The CATNON Intergroup trial is a randomized phase III trial investigating the optimal treatment for patients with newly diagnosed non-codeleted 1p/19q anaplastic glioma. It was previously shown in the EORTC 26981-22981/NCI-C CE3 trial that combined radiotherapy and temozolomide chemotherapy provides a superior outcome for patients with newly diagnosed glioblastoma compared to adjuvant treatment with radiotherapy alone. However, other studies have suggested that the benefit of this treatment might be limited to patients with tumors having a methylated (i.e., quiescent) MGMT gene promoter, and genetic analyses have shown a clear different outcome in anaplastic oligodendroglioma with co-deleted 1p/19q. It is now known that tumors with co-deleted 1p/19q are very sensitive to chemotherapy; virtually all tumors of this type respond to procarbazine, lomustine, and vincristine chemotherapy.

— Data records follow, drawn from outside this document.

-- ==== Sys2Proof/Word.lean ====
section
/-! DEFINITION. The word types of the CRC32 engine (00_scope.md R6, R7). -/

namespace Sys2Proof

/-- A `u32` (R7): a command word, an immediate word, a table entry, the polynomial, the seed and the running
state. Bit 0 is the least significant bit. -/
abbrev Word := BitVec 32

/-- A `u8` (R7): the byte operand `IMM8` and one byte of the response stream. -/
abbrev Byte := BitVec 8

end Sys2Proof
end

A rational conclusion, then, is that treatment of anaplastic gliomas needs to take into account both the histology as well as the genotype of the tumor. Still, the question remains as to how these results could be translated into appropriate therapeutic options and clinical benefit for patients with non-codeleted 1p/19q anaplastic glioma, and so the CATNON study is designed to establish whether concurrent or adjuvant temozolomide will improve the outcome of patients with non-codeleted 1p/19q anaplastic gliomas and will prospectively assess the prognostic and/or predictive value of MGMT methylation in this population.
The CATNON trial currently has 187 patients registered, 103 patients randomized, 35 EORTC sites activated, and one RTOG site activated. Recruitment will continue until 748 patients are randomized.